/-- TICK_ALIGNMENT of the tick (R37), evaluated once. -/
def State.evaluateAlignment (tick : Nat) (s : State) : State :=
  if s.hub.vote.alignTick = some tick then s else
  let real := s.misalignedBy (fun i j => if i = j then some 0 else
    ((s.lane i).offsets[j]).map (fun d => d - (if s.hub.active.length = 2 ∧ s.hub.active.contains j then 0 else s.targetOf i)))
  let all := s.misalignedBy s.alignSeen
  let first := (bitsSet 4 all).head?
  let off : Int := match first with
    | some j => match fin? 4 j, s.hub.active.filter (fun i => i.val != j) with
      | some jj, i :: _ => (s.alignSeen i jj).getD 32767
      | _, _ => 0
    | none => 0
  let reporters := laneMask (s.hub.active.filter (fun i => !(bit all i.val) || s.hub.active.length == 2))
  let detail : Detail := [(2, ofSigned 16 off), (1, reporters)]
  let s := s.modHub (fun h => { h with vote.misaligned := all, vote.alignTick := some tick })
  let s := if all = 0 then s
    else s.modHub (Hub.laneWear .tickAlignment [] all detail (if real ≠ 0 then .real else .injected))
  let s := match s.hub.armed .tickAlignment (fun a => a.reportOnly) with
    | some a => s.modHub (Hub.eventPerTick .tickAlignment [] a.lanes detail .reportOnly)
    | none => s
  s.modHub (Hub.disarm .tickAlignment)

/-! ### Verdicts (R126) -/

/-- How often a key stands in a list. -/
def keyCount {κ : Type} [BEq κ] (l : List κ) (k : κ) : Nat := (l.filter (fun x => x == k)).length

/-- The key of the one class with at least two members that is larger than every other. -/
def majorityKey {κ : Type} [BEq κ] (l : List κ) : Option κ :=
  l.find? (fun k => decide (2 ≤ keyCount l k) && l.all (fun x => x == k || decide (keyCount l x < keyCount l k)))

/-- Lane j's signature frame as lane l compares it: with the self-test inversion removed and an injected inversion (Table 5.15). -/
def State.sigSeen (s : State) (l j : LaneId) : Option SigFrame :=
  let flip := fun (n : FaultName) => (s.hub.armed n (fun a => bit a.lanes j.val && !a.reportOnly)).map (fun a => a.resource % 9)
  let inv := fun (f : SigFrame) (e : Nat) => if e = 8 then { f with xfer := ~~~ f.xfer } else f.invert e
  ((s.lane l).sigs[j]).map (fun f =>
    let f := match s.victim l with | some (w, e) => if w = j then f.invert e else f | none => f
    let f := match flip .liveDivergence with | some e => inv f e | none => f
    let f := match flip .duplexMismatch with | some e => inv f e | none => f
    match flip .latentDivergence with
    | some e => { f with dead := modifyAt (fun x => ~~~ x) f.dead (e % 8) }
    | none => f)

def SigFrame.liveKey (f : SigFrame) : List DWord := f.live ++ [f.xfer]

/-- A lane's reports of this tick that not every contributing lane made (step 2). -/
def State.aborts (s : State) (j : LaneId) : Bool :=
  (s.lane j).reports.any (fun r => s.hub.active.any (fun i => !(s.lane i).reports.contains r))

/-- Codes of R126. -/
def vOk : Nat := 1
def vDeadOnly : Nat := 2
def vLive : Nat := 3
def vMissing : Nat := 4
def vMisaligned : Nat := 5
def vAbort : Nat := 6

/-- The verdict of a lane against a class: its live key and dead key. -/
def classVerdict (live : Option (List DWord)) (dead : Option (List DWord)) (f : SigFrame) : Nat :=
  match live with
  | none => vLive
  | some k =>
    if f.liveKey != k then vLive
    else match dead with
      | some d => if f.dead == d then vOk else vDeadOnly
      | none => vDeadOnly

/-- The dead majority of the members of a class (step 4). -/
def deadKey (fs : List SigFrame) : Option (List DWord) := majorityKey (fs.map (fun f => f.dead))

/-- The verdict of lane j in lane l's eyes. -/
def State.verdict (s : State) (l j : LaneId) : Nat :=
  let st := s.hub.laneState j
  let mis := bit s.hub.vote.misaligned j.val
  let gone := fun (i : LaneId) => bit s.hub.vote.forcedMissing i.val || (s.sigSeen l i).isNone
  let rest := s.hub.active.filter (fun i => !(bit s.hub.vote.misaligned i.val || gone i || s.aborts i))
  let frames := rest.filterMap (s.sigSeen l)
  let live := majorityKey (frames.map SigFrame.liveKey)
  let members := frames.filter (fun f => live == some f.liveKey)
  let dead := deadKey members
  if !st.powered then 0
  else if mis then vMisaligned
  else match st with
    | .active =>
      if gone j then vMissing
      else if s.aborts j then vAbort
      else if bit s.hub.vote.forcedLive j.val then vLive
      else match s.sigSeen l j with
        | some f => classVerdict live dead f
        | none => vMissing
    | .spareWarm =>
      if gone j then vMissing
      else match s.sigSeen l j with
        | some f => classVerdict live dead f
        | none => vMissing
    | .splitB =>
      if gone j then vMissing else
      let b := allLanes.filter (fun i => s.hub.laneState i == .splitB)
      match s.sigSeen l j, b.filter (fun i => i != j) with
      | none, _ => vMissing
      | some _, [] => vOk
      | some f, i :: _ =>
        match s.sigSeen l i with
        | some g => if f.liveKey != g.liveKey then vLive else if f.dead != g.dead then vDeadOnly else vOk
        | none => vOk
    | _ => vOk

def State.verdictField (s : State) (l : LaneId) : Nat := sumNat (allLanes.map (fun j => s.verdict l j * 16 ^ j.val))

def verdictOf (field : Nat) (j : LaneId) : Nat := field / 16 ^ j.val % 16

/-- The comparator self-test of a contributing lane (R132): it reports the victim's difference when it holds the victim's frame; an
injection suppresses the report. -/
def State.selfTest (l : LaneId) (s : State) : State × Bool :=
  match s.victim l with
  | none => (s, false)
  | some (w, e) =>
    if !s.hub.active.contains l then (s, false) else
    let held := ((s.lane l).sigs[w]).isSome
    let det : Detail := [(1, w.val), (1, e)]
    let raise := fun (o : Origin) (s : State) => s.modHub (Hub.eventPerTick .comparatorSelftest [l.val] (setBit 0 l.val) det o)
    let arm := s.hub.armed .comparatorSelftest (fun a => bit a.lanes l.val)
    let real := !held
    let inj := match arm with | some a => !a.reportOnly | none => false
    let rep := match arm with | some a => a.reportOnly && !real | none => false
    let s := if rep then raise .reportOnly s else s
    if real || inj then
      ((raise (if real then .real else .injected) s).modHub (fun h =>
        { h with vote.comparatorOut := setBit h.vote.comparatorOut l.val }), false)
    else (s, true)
--
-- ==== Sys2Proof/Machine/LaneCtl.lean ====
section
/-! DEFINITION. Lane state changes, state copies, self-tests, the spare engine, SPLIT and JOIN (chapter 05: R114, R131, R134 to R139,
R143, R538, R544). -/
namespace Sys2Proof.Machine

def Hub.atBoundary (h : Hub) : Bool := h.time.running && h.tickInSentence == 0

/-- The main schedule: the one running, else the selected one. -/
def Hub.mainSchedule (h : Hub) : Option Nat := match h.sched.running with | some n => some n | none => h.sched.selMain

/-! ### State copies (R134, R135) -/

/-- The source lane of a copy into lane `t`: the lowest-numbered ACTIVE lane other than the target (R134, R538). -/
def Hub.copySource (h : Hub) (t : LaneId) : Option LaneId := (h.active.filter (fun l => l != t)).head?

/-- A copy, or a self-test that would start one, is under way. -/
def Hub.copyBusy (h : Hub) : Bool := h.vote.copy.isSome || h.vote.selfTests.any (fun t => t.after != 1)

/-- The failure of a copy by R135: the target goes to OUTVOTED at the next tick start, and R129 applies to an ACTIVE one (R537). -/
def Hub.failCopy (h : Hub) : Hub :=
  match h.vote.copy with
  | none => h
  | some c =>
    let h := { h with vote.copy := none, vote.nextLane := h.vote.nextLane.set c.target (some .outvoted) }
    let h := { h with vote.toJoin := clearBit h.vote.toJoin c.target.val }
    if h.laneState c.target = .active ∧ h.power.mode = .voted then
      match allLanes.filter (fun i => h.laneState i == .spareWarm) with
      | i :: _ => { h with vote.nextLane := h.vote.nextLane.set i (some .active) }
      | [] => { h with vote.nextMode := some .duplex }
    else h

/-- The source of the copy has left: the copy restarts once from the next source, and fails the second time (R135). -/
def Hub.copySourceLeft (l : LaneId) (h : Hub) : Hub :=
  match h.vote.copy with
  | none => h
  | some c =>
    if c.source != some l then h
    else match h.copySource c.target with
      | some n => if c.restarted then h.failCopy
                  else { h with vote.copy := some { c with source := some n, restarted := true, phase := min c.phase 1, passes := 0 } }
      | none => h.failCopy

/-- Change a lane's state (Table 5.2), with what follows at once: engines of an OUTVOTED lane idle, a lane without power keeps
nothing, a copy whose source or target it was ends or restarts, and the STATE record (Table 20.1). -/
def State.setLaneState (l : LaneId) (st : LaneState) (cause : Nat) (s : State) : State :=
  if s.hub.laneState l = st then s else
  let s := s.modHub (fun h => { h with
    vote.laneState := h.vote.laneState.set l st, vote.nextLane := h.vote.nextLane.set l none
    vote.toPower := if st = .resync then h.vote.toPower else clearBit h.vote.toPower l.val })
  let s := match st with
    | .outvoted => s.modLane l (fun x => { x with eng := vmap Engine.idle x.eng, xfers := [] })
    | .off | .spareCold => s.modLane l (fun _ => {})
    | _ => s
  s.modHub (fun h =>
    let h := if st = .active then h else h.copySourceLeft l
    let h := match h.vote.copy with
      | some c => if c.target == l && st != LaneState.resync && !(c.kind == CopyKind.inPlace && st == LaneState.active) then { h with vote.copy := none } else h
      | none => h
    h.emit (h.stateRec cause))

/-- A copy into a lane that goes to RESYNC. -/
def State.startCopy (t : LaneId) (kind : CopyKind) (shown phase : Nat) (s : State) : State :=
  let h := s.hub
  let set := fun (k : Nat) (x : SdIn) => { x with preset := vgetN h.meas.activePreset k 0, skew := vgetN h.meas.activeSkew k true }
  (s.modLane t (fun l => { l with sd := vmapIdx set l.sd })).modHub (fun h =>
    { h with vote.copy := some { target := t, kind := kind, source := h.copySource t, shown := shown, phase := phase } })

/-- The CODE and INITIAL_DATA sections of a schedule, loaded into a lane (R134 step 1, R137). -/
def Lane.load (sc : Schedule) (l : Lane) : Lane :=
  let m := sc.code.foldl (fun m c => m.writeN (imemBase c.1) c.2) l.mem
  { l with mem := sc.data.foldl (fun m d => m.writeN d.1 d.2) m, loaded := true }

:: EXERCISE AIM ::
Throughout the records above, find the lines in which the word "time" appears and return them.

:: TASK SOLUTION ::
def Hub.atBoundary (h : Hub) : Bool := h.time.running && h.tickInSentence == 0
/-- The source of the copy has left: the copy restarts once from the next source, and fails the second time (R135). -/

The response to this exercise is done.